You were fresh out of the bathtub, running around and yelling for help finding pajamas. Together, we agreed on the pants with the bears and a Blues t-shirt.

“Buddy, Mommy needs to say something to you and it’s serious.”
You sighed. “Don’t play with the light saber in the living room, I know, I know.”
“No, Spenny. Mommy needs to say sorry. I was not very nice after Shiloh was born and that probably didn’t make you feel good. I’m sorry I was mad all the time and I was mean.”
You had no idea how the guilt was eating me up. You, my firstborn son, who I love more than I ever thought humanly possible… you dealt with me at my worst. You were stuck in the house with me while I was tired and sore and full of anxiety. Your whole world changed and your mom changed right along with it. And now that I’m finally on the other side of it and I can see the ways my postpartum roller coaster affected you… I felt horrible. I felt like I damaged our relationship beyond repair and you’d never trust me again.
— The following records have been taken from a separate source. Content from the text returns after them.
/-- A column read into a slot (R141, R182): within the bank, marked poisoned when it is uncorrectable or carries poison. -/
def readColumn (n q row col slot : Nat) : EOp Unit := do
  let x ← get
  let r := readMem x.1 .bank (stackWindow n + bankAddr (getStack x.1 n) q row (32 * col)) 32
  set (r.1, x.2)
  eSet (fun e => { e with w := sSetMany 0 e.w (32 * slot) r.2.1, wPoison := sSet false e.wPoison slot r.2.2,
                          arrErr := sSet false e.arrErr slot false })

/-- CRD (R176). -/
def crdOp (n q : Nat) (w : W64) : EOp Nat := do
  let x ← get
  let e := x.2
  let ws := ew w 55 51
  let cnt := ew w 50 46 + 1
  let lw := 2 ^ ew w 34 33
  let lof := ew w 31 27
  let col := ew w 45 40 + (if ew w 39 39 == 1 then (eReg e (ew w 38 35)).toNat else 0)
  eChecks [(decide (col + cnt ≤ 64), eColRange, some (max col 64)),
    (decide (ws + cnt ≤ 32) && cnt % lw == 0 && decide (lof + cnt / lw ≤ 32), eShape, none), (e.row.isSome, eNoRow, none)]
  let row := e.row.getD 0
  eChecks [(rowOpen x.1 n e.partition row, eBankProt, some row)]
  let on := (List.range cnt).filter (fun j => ew w 32 32 == 0 || bitAt e.le.toNat (lof + j / lw))
  on.forM (fun j => readColumn n q row (col + j) (ws + j))
  eSet (fun e => { e with cols := e.cols + on.length, skipped := e.skipped + (cnt - on.length) })
  eState (fun s => updLaunch s n (fun l => { l with cols := l.cols + on.length, skipped := l.skipped + (cnt - on.length) }))
  ePlus 0

/-- CRD. -/
def execCrd (n q : Nat) (s : State) : Res := runEngine s n q 0x21 (crdOp n q)

/-! ### Multiply-accumulate (R178–R182) -/

/-- The pair of a weight format and an X format (R178): elements a column, block limit, and whether INNER is allowed. -/
def macPair (wfmt xfmt : Nat) : Option (Nat × Nat × Bool) :=
  if [3, 4].contains wfmt && [3, 4].contains xfmt then some (32, 32, true)
  else if [0xA, 0xB].contains wfmt && [3, 4].contains xfmt then some (32, 32, false)
  else if wfmt == 0xE && [3, 4].contains xfmt then some (64, 32, false)
  else if wfmt == 1 && xfmt == 1 then some (16, 16, true)
  else if wfmt == 8 && xfmt == 8 then some (32, 32, true)
  else if wfmt == 9 && xfmt == 8 then some (64, 64, false)
  else none

/-- The fields of a MAC. -/
structure MacArgs where
  acc : Nat
  ws : Nat
  n : Nat
  lw : Nat
  useLe : Bool
  inner : Bool
  wfmt : Nat
  base : Nat
  lof : Nat
  lb : Nat

/-- The fields of a MAC word, with the input index base read from its register. -/
def macArgs (e : Engine) (w : W64) : MacArgs :=
  { acc := ew w 55 54, ws := ew w 53 49, n := ew w 48 44 + 1, lw := 2 ^ ew w 43 42, useLe := ew w 41 41 == 1,
    inner := ew w 40 40 == 1, wfmt := ew w 39 36, base := (eReg e (ew w 35 32)).toNat, lof := ew w 31 27, lb := ew w 26 19 }

/-- The lines of a MAC that are not skipped. -/
def macLines (e : Engine) (m : MacArgs) : List Nat :=
  (List.range (m.n / m.lw)).filter (fun l => !m.useLe || bitAt e.le.toNat (m.lof + l))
I remember when you were a baby and I would stare at you and think about how overwhelmed I was by the love I felt, and I could not imagine how I could ever feel anything but love. I remember thinking about other parents being annoyed with their kids or yelling at them and not even being able to conceive feeling that way towards you. Well, a few years later, I failed.
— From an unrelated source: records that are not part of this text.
/-- 12 R319, R321, R323, 10 R268, 18 R488: while its partition is contained every command but FENCE is answered CONTAINED; a packet that
failed its check or has a reserved field set is answered BAD_COMMAND; once stop 6 is asked for a command is refused. -/
def Obligations.RefusedCommandsAreAnsweredAndChangeNothing : Prop :=
  ∀ row sel waits, (row, sel, waits) ∈ commandRows → ∀ s p b bad rest, Queued s p b bad rest → sel b = true →
    (waits s b = false ∨ bad = true) →
    (∀ d, (getPart s p).contained = some d → ∃ u, exec (row p) s = .next u ∧ (getPart u p).queue = rest ∧
      (getPart u p).sessions = (getPart s p).sessions ∧ (getPart u p).adapters = (getPart s p).adapters ∧
      (if bytesAt b 0 1 = 0x20 then Owes u p b 0x00 0 else Owes u p b 0x30 d)) ∧
    ((getPart s p).contained = none → bad = true ∨ reservedSet b = true → ∃ u, exec (row p) s = .next u ∧ (getPart u p).queue = rest ∧
      (getPart u p).sessions = (getPart s p).sessions ∧ (getPart u p).adapters = (getPart s p).adapters ∧ Owes u p b 0x10 0) ∧
    ((getPart s p).contained = none → bad = false → reservedSet b = false → s.power.draining = true →
      ∃ u, exec (row p) s = .next u ∧ (getPart u p).queue = rest ∧ (getPart u p).sessions = (getPart s p).sessions ∧
        (getPart u p).adapters = (getPart s p).adapters ∧ Owes u p b 0x21 0)

namespace Sys2Proof.Says

/-- A partition's step in flight can be completed: the device serves, the partition has a ring, and none of its work still runs (R324). -/
structure StepEnds (s : State) (p : Nat) (f : Flight) : Prop where
  ready : isReady s = true
  part : p < 16
  ring : hasRing s p = true
  rests : workRuns s p = false
  flight : (getPart s p).flight = some f

/-- The entries of the record of a step whose work came to `w`, in R344's order. -/
def recordEntries (p : Nat) (w : Work) : List (List Byte) :=
  (sortToks w.toks).map tokBytes ++ w.trains.map trainBytes ++ (getPart w.s p).owed.map statusBytes

/-- The state at a commit tick, its staged values moved into the commit. -/
def commitTaken (s : State) : State :=
  let c : Commit := { s.commit with
                        ticked := true, tick := s.now, values := s.staged, before := [], held := [], waits := [], saved := [],
                        stripped := [], phase := 0 }
  atPlace { s with staged := [], commit := c } 5

/-- A value of the commit that may not take effect (16 R454). -/
def refusedAtTick (s : State) (e : Nat × List Byte) : Bool :=
  valueConflict s (withValues s s.commit.values) (keyIndex e.1) (keySub e.1) || (e.1 == 0x7C0012 && updateConflict s (leNat e.2))

/-- A commit waits for its tick, and this is one at which it may happen. -/
structure AtCommitTick (s : State) : Prop where
  ready : isReady s = true
  waits : s.commit.state = 1 ∨ s.commit.state = 2
  fresh : s.commit.ticked = false
  later : s.commit.tick < s.now
  order : s.order ≤ 5

/-- A strip operation of kind `op` (1 seal, 2 unseal) waits in the commit for stack `n` with its value `x`, and the regions of the mask `m`
are those of its regions that may be rewritten now: the ones a partition owns in phase 3, the others from the tick after the commit
(06 R150). -/
structure StripDue (s : State) (n op x m : Nat) : Prop where
  ready : isReady s = true
  present : stackPresent s n = true
  idle : (getStack s n).stripOp = none
  ticked : s.commit.ticked = true
  value : ∃ v, s.commit.values.find? (fun e => e.1 == objKey 0x4040 (n + 1)) = some (objKey 0x4040 (n + 1), v) ∧ leNat v = x
  kind : fld x 31 30 = op
  regions : stripsDue s n (fld x 15 0) = m
  some' : m ≠ 0

/-- A seal or an unseal begins on the regions that are due: their cached lines go back, the rows open in them close, they are in
transition, and what is left of the operation still waits in the commit (06 R150). -/
def StripBegins (row : Nat → Instr) (op : Nat) : Prop :=
  ∀ s n x m, StripDue s n op x m → ∀ o : StripOp, o.isSeal = decide (op = 1) → o.clear = bitAt x 29 → o.regions = m → o.done = 0 →
    exec (row n) s = .next (updCommit
      (updStack (flushRegions s n m) n (fun k => { closeRows k m with trans := m, stripOp := some o }))
      (fun c => { c with values := if fld (x - m) 15 0 = 0 then sDel c.values (objKey 0x4040 (n + 1))
                                   else sIns c.values (objKey 0x4040 (n + 1)) (natLe 4 (x - m)) }))

/-- The length of the group of pulses that a pulse completes: the pulses before it and its own period. -/
def groupLength (s : State) (ps : Nat) : Nat := s.cad.groupPs + ps

/-- A pulse that the input accepts while pulses may be the source (10 R254). -/
def PulseHeard (s : State) (ps : Nat) : Prop :=
  isReady s = true ∧ (sourceSelected s = 0 ∨ sourceSelected s = 2) ∧ 100000 ≤ ps ∧ ps ≤ 1000000000

/-- A time from the best clock, heard while PTP may be the source (10 R254, R267). -/
def SyncHeard (s : State) (clock : Nat) : Prop :=
  ptpHeard s = true ∧ sourceSelected s ≤ 1 ∧ ∃ rank, s.cad.master = some (clock, rank)

/-- What a lease gives a partition: its reservation, and an equal share of what is left of the cap while it has a step in flight
(10 R272). -/
def leaseOf (s : State) (m : PowerEnv) (p : Nat) : Nat :=
  objNat s 0x2020 (p + 1) + (if (getPart s p).flight.isSome then capLeft s m.unowned / (stepping s).length else 0)

/-- No error that ECC cannot correct is latent. -/
def NoBadBurst (s : State) : Prop := ∀ a x, (a, ErrKind.uncorrectable x) ∉ s.errs

/-- A commit in force at a phase of R380. -/
def AtPhase (s : State) (k : Nat) : Prop := isReady s = true ∧ s.commit.state = 3 ∧ s.commit.phase = k

end Sys2Proof.Says

/-! ### Steps and their records (12, 18) -/

/-- 12 R324–R331, R339, R342, R345, 18 R488: a step that starts is the first committed, its trees have a root with no parent and their
ancestor words, and who does each part of its layers is planned (01 R14); with none committed, or while a dataset cannot be read, none
starts; a committed step stays within the token budget; a completed step leaves the flight and the partition's next boundary is the next
tick, and while its record does not fit the step is not complete; a status-only record takes every entry owed; a contained partition
resumes. A print that is back starts the prefill, an adopted session whose pages are late ends (15 R437), and page packets held too long
are freed and counted (R355). -/
def Obligations.StepsStartCompleteAndReport : Prop :=
  (∀ s p drafts s0 s1, mayStep s p = true → commitsUpTo s p = s0 → (if mayCommit s0 p then commitAll s0 p else s0) = s1 →
    ((getPart s1 p).committed = [] → exec (.stepStart p drafts) s = .next s1) ∧
    (∀ c rest, (getPart s1 p).committed = c :: rest → dataHeld s1 p c = true → exec (.stepStart p drafts) s = .next s1) ∧
    (∀ c rest, (getPart s1 p).committed = c :: rest → dataHeld s1 p c = false →
      ∃ u f, exec (.stepStart p drafts) s = .next u ∧ (getPart u p).flight = some f ∧ f.step = c ∧ f.start = s1.now ∧
        f.plan = planOf c.inStack ∧ (getPart u p).committed = rest ∧
        ∀ t, t ∈ f.trees → t.words = ancestorWords t.nodes ∧ ∃ root more, t.nodes = root :: more ∧ root.parent = 0xFFFF)) ∧
  (∀ s p c, (getPart (commitOne s p) p).committed = (getPart s p).committed ++ [c] →
    (c.shares.map (fun x => x.tokens)).sum ≤ objNat s (0x5200 + p) 3) ∧
  (∀ s p f r w, StepEnds s p f → completeWork s p f r = w → recordRoom s p (recordsSize (recordEntries p w)) = true →
    ∃ u, exec (.stepComplete p r) s = .next u ∧ (getPart u p).flight = none ∧ (getPart u p).doneNo = some f.step.number ∧
      (getPart u p).boundary = s.now + 1) ∧
  (∀ s p f r w, StepEnds s p f → completeWork s p f r = w → recordRoom s p (recordsSize (recordEntries p w)) = false →
    exec (.stepComplete p r) s = .next (countWait s p)) ∧
  (∀ s p, isReady s = true → p < 16 → hasRing s p = true → (getPart s p).flight = none → (getPart s p).owed ≠ [] →
    recordRoom s p (recordsSize ((getPart s p).owed.map statusBytes)) = true →
    ∃ u, exec (.statusOnlyRecord p) s = .next u ∧ (getPart u p).owed = [] ∧
      (getPart u p).ring.producer = (getPart s p).ring.producer + recordsSize ((getPart s p).owed.map statusBytes)) ∧
  (∀ s p d, isReady s = true → p < 16 → (getPart s p).contained = some d → (getPart s p).sessions = [] → workRuns s p = false →
    causeClear s p (fld d 23 16) = true →
    exec (.partitionResume p) s = .next (updPart s p (fun x => { x with contained := none }))) ∧
  (∀ s p h y s1, isReady s = true → p < 16 → sessionOf (getPart s p) h = some y → y.state = .admitted →
    returnPages s p h y.pages = (s1, true) →
    ∃ u, exec (.printComplete p h) s = .next u ∧ sessionOf (getPart u p) h = some { y with state := .prefill } ∧
      (getPart u p).owed = (getPart s p).owed) ∧
  (∀ s p h y, isReady s = true → p < 16 → sessionOf (getPart s p) h = some y → y.state = .receiving →
    y.admittedAt + objNat s 0x5000 8 ≤ s.now →
    ∃ u e, exec (.receiveTimeout p h) s = .next u ∧
      sessionOf (getPart u p) h = some { y with state := .draining, ended := true, final := some 0x17 } ∧
      e ∈ (getPart u p).owed ∧ e.status = 0x17 ∧ e.opcode = 0 ∧ e.handle = h ∧ e.detail = 0) ∧
  (∀ s p h, isReady s = true → p < 16 → ∃ u, exec (.pagePacketHoldExpiry p h) s = .next u ∧
    (∀ e, e ∈ (getPart u p).heldPages ↔ e ∈ (getPart s p).heldPages ∧ ¬(e.handle = h ∧ e.since + objNat s 0x5000 8 ≤ s.now)) ∧
    counter u (0x5200 + p) 0x10 + (getPart u p).heldPages.length = counter s (0x5200 + p) 0x10 + (getPart s p).heldPages.length)

/-! ### Rings and the host link (14) -/

/-- 14 R384–R386, R402, R404, R407: the host's words of the control block are seen at once over CXL and at a poll over PCIe; the ring's
message goes out when it is due; the link trains, is lost and counted, and at the limit of its loss every
partition not yet contained has a containment found. -/
def Obligations.RingsAndTheLinkTakeTheirEvents : Prop :=
  (∀ s p (b : List Byte), isReady s = true → p < 16 → hasRing s p = true → 2 ≤ s.link.level → b.length = 16 →
    ∃ u, exec (.ringControlWrite p 0 b) s = .next u ∧ (getPart u p).ring.consumer = leNat (b.take 8) ∧
      (getPart u p).ring.want = BitVec.ofNat 64 (leNat (b.drop 8)) ∧ (getPart u p).ring.producer = (getPart s p).ring.producer ∧
      (∀ a, rawByte u a = if ringControl s p + 64 ≤ a ∧ a < ringControl s p + 80 then b.getD (a - (ringControl s p + 64)) 0
        else rawByte s a)) ∧
  (∀ s p off b, isReady s = true → p < 16 → hasRing s p = true → s.link.level < 2 → off + b.length ≤ 64 →
    exec (.ringControlWrite p off b) s = .next (pokeRaw s (ringControl s p + 64 + off) b false)) ∧
  (∀ s p, isReady s = true → p < 16 → hasRing s p = true → s.link.level = 1 → dueEvery s 64 = true →
    ∃ u, exec (.controlBlockPoll p) s = .next u ∧
      (getPart u p).ring.consumer = bytesAt (peek s .direct (ringControl s p + 64) 16) 0 8 ∧
      (getPart u p).ring.want = BitVec.ofNat 64 (bytesAt (peek s .direct (ringControl s p + 64) 16) 8 8) ∧ u.mem = s.mem) ∧
  (∀ s p, isReady s = true → p < 16 → exec (.ringModerationTimer p) s = .next
    (if hasRing s p = true ∧ linkUp s = true ∧ wantFires s p = true then
      updRing (emit s (.msix (objNat s (0x6810 + p) 4))) p (fun r => { r with lastWant := r.want }) else s)) ∧
  (∀ s l, mayTrain s = true → linkOk l = true → ∃ u, exec (.linkTrained l) s = .next u ∧ u.link.level = l.level ∧
    u.link.width = l.width ∧ u.link.speed = l.speed ∧ u.link.since = s.now) ∧
  (∀ s, mayTrain s = true → linkUp s = true → ∃ u, exec .linkDown s = .next u ∧ linkUp u = false ∧ u.link.since = s.now ∧
    u.link.tracked = [] ∧ counter u 0x6800 0x16 = counter s 0x6800 0x16 + 1 ∧ u.parts = s.parts ∧ u.mem = s.mem) ∧
  (∀ s, isReady s = true → linkUp s = false → counter s 0x6800 0x16 ≠ 0 → s.link.since + objNat s 0x6800 7 ≤ s.now →
    ∃ u, exec .linkDownLimit s = .next u ∧ ∀ p, p < 16 →
      (getPart u p).cont = (getPart s p).cont ++
        (if (getPart s p).contained.isNone then [{ handle := none, cause := 6, code := 0 }] else []))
“I’m sorry, buddy. I just needed to say that to you.”
Your response. No condemnation, no rehashing of all the ways I hurt your feelings, no awkward jokes to change the subject. Instead, you threw your arms around me and held me and hugged me tight.
“It’s ok, Mommy. I still loved you when you were mad. I will never ever stop loving you!”
I will never stop loving you either, buddy. Never, ever.